/-- A context's host job goes, with its staging chips (R52, R99). -/
def dropJob (n q : Nat) (s : State) : State :=
  match (s.ctxAt n).job with
  | some j =>
    if j.task = q then
      (haltEngines (.job n) (freeList 5 n j.chips s)).onCtx n (fun c => { c with job := none })
    else s
  | none => s

/-- A caught task: it never passes its commit point, and completes ABORTED; a deferred error that it was to carry passes on
(R51, R52). -/
def catchTask (n : Nat) (t : Task) (s : State) : State :=
  let q := t.seq
  let s1 := if t.isDone then s else dropReads n q s
  let s2 := if t.isDone then s1 else if t.opcode = 1 || t.opcode = 2 then withdraw n q s1 else dropJob n q s1
  let s3 := match (s2.ctxAt n).reader with
    | some r => if r.task = q then endRead n abortedC s2 else s2
    | none => s2
  let s4 := finish n q abortedC (s3.onTask n q (fun x => { x with carrier := false }))
  if t.carrier then chooseCarrier n s4 else s4

/-- TSK_ABORT_RESULT.STATE of context n set. -/
def setAbort (n v : Nat) (s : State) : State := s.setFld (Reg.tskAbortResult n) Fld.tskAbortResultState v

/-- ABORT_REQUEST: decided at one instant; CAUGHT and TOO_LATE appear with the completion entry (R52, R53). A task whose entry still waits is
caught where it ended before its commit point. A write while STATE is PENDING is discarded. -/
def opAbortRequest (n : Nat) (tag : Word) (s : State) : State :=
  let r := Reg.tskAbortResult n
  if s.fld r Fld.tskAbortResultState = 1 then s
  else
    let s1 := setAbort n 1 (s.incFld r Fld.tskAbortResultSeq 1)
    match (s.ctxAt n).tasks.find? (fun t => t.tag == tag.toNat) with
    | none => setAbort n 4 s1
    | some t =>
      let caught := !t.committed && (commitsLater t.opcode || !t.isDone)
      let s2 := s1.onCtx n (fun c => { c with abortWait := some (t.seq, caught) })
      if caught then catchTask n t s2 else s2

/-! ### CTX reset -/

/-- The seat of a context in the plan of its table. -/
def ownSeat (s : State) (n : Nat) : Option Nat := seatOf (s.tableAt (bindDeck s n) (bindPart s n)) n

/-- A seated context takes a CTX reset: its seat keeps its items, and becomes vacant after them (R65, Table 10-3). -/
def leaveSeat (n : Nat) (s : State) : State :=
  if seated s n then
    let td := bindDeck s n
    let p := bindPart s n
    let s1 := setGuarantee td p 1 (s.onCtx n (fun c => { c with seatReset := true }))
    match ownSeat s n with
    | some k => s1.onTable td p (fun t => { t with vacating := addNew k t.vacating })
    | none => s1
  else s

/-- A CTX reset begins: tasks that have not begun complete ABORTED; those executing run on (R32). -/
def beginCtxReset (n : Nat) (s : State) : State :=
  (leaveSeat n s).onCtx n (fun c => { c with tasks := c.tasks.map (fun t =>
    if t.unbegun then { t with stage := .done abortedC, carrier := false } else t) })

/-- CTX_RESET: RESET reads 1 from the write that sets it. In DOZE the reset itself waits for RUN; one asked for during a WARM reset is
discarded (R8, R32, R366). -/
def opCtxReset (n : Nat) (s : State) : State :=
  if s.flag (Reg.ctxControl n) Fld.ctxControlReset || s.pwr.warm.isSome || s.pwr.wakeResets.contains 4 then s
  else
    let s1 := s.setFld (Reg.ctxControl n) Fld.ctxControlReset 1
    if s.pwr.state = 2 then { s1 with pwr := { s1.pwr with wakeResets := addNew (5 + n) s1.pwr.wakeResets } }
    else beginCtxReset n s1

/-- The pending deferred error of context n is recorded in the Scorepad (R32). -/
def recordDeferred (n : Nat) (s : State) : State :=
  let r := Reg.ctxDeferredStatus n
  if s.flag r Fld.ctxDeferredStatusPending then
    raise 337 ([word n, word (s.fld r Fld.ctxDeferredStatusCause)] ++ words2 (s.pair (Reg.ctxDeferredFirstLo n) (Reg.ctxDeferredFirstHi n))) s
  else s

/-- A register field of class CTX. -/
def isCtxClass (c : Cls) : Bool := decide (c = .ctx)

/-- The registers whose first index is context n. -/
def ofCtx (n : Nat) (r : RegSpec) (i : Nat) : Bool := decide (r.owner = .ctx) && i == n

/-- CTX_RESET_COMPLETE: after the last completion, every CTX-class field of the context returns to its reset value, the seat may
become vacant, and a pending Cutter epoch applies (R32, R65, R296). -/
def opCtxResetComplete (n : Nat) (s : State) : State :=
  if s.flag (Reg.ctxControl n) Fld.ctxControlReset && (s.ctxAt n).tasks.isEmpty && !s.pwr.wakeResets.contains (5 + n) then
    let td := bindDeck s n
    let p := bindPart s n
    let s0 := if (s.ctxAt n).oldCutter.isSome && bound s n then setGuarantee td p 5 s else s
    let s1 := releaseHolder n (recordDeferred n s0)
    let s2 := s1.resetRegs isCtxClass (ofCtx n)
    let s3 := s2.onCtx n (fun c => { c with abortWait := none, ringStall := false, inq := [], openLatch := none, fetchStopped := false,
                                            seatReset := false })
    let s4 := if (s3.ctxAt n).oldCutter.isSome then takeCutterEpoch n s3 else s3
    vacate td p s4
  else s

/-! ### Completion entries -/

/-- log2 of the ring size of context n: 4 to 16, other values act as 4 (CTX_RING_CTRL). -/
def ringLog (s : State) (n : Nat) : Nat :=
  let v := s.fld (Reg.ctxRingCtrl n) Fld.ctxRingCtrlSizeLog2
  if 4 ≤ v ∧ v ≤ 16 then v else 4

/-- CTX_RING_TAIL. -/
def ringTail (s : State) (n : Nat) : Word := s.reg (Reg.ctxRingTail n)

/-- The ring of context n is full (R42). -/
def ringFull (s : State) (n : Nat) : Bool := (ringTail s n - s.reg (Reg.ctxRingHead n)).toNat == 2 ^ ringLog s n

/-- CTX_RING_BASE (R41). -/
def ringBase (s : State) (n : Nat) : Nat :=
  s.fld (Reg.ctxRingBaseLo n) Fld.ctxRingBaseLoAddr * 4096 + s.fld (Reg.ctxRingBaseHi n) Fld.ctxRingBaseHiAddr * 2 ^ 32

/-- PHASE of completion number k (R41). -/
def phaseOf (k log : Nat) : Nat := 1 - k / 2 ^ log % 2

/-- The 32 bytes of a completion entry (Table 02-6). -/
def entryRecord (t : Task) (phase : Nat) (c : Completion) : List Byte :=
  le 4 t.tag ++ [byte t.opcode, byte phase] ++ le 2 c.status.toNat ++ le 8 c.info0.toNat ++ le 8 c.info1.toNat ++ le 4 c.info2.toNat
    ++ le 4 c.info3.toNat

/-- The completion waits for ring space: event 339 once per stall (R42). -/
def stall (n : Nat) (s : State) : State :=
  if (s.ctxAt n).ringStall then s else raise 339 [word n] (s.onCtx n (fun c => { c with ringStall := true }))

/-- An abort request that waited for the entry shows its outcome (R53). -/
def settleAbort (n q : Nat) (s : State) : State :=
  match (s.ctxAt n).abortWait with
  | some (q', caught) =>
    if q' = q then setAbort n (if caught then 2 else 3) (s.onCtx n (fun c => { c with abortWait := none })) else s
  | none => s

/-- The entry of a task is written and the task is no longer in flight; the notice follows it (R40, R41, R43, R49). DESIGN CHOICE (log entry
101): RING_STALL reads 1 until the entry that waited has been written, although the ring has space from the write of CTX_RING_HEAD on. -/
def writeEntry (n : Nat) (t : Task) (c : Completion) (s : State) : State :=
  let k := (ringTail s n).toNat
  let log := ringLog s n
  let bytes := entryRecord t (phaseOf k log) c
  let s1 := emit (.ringWrite (ringBase s n + 32 * (k % 2 ^ log)) bytes) s
  let s2 := s1.setReg (Reg.ctxRingTail n) (ringTail s n + 1)
  let s3 := s2.onCtx n (fun x => { x with tasks := x.tasks.filter (fun u => u.seq != t.seq), ringStall := false })
  let s4 := settleAbort n t.seq s3
  if t.notify || s.flag (Reg.ctxRingCtrl n) Fld.ctxRingCtrlNotifyAll then raise 336 [word n, ringTail s n + 1] s4 else s4

/-- An item of task q of context n is still to be released by the Loupe, or to be packed (Table 02-8). -/
def onItsWay (s : State) (n q : Nat) : Bool :=
  let ours := fun (e : Entry) => e.ctx == n && e.tasks.contains q
  let item := fun (i : Item) => match i with
    | .block b _ => b.ctx == n && b.tasks.contains q
    | .mark c _ _ _ _ k _ => c == n && k == q
    | _ => false
  s.tables.any (fun e => e.2.items.any item || e.2.openEntries.any ours || e.2.openHand.any (fun t => t.entries.any ours)
      || e.2.openRound.any (fun h => h.tricks.any (fun t => t.entries.any ours)))
    || s.decks.any (fun e => e.2.rounds.any (fun r => r.tricks.any (fun t => !t.released && t.entries.any ours)))

/-- GOOD in place of GOOD_BUFFERED when the objects are already verified on tape (Table 02-8). -/
def buffered (s : State) (n : Nat) (t : Task) (c : Completion) : Completion :=
  if c.status = 1 && !t.lost && !onItsWay s n t.seq then { c with status := 0 } else c

/-- IMAGE_EPOCH in place of GOOD or GOOD_BUFFERED of a WRITE or MARK that spans an epoch (R295). -/
def spanned (s : State) (n : Nat) (t : Task) (c : Completion) : Completion :=
  let two := decide (2 ≤ t.cutEpochs.length) || decide (2 ≤ t.fmtEpochs.length)
  if (t.opcode = 1 || t.opcode = 2) && (c.status = 0 || c.status = 1) && two then
    let deck := (s.reg (Reg.cfgDeckEpoch (bindDeck s n))).toNat
    { c with status := 4, info2 := word ((s.reg (Reg.ctxEpoch n)).toNat % 65536 + deck % 65536 * 65536), info3 := word c.status.toNat }
  else c

/-- LOCATE, SPACE and READ (ch. 9). -/
def restoreOpcodes : List Nat := [5, 6, 7]

/-- A restore task of the deck's active table is in flight (R199). -/
def restoreInFlight (s : State) (td : Nat) : Bool :=
  (boundToDeck s td).any (fun n => decide ((s.deckAt td).active = some (bindPart s n)) && (s.ctxAt n).tasks.any (fun t => restoreOpcodes.contains t.opcode))

/-- When no restore task of a table remains in flight, its hold ends: the rounds kept back may be written (R199). -/
def settleHold (td : Nat) (s : State) : State :=
  if restoreInFlight s td then s
  else forEach (groupOf s td) (fun d a => a.onDeck d (fun k =>
    if k.hold then { k with hold := false, needRunIn := true, rounds := k.rounds.map (fun r => { r with keptBack := false }) } else k)) s

/-- A task's completion is written where the ring has space (R41, R42), and waits for it otherwise. -/
def deliver (n : Nat) (t : Task) (c : Completion) (s : State) : State :=
  if ringFull s n then stall n s
  else
    let s1 := writeEntry n t (spanned s n t (buffered s n t c)) s
    if restoreOpcodes.contains t.opcode && bound s n then settleHold (bindDeck s n) s1 else s1

/-- The pending deferred error of context n as a completion (Table 02-7, R50). -/
def deferredCompletion (s : State) (n : Nat) : Completion :=
  let r := Reg.ctxDeferredStatus n
  { status := 0x10, info0 := BitVec.ofNat 64 (s.pair (Reg.ctxDeferredFirstLo n) (Reg.ctxDeferredFirstHi n))
    info1 := BitVec.ofNat 64 (s.reg (Reg.ctxDeferredCount n)).toNat, info2 := word (s.fld r Fld.ctxDeferredStatusCause)
    info3 := word (s.fld r Fld.ctxDeferredStatusMerged) }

----

The answer must be one number: how many lines in the records above contain "dropJob".

2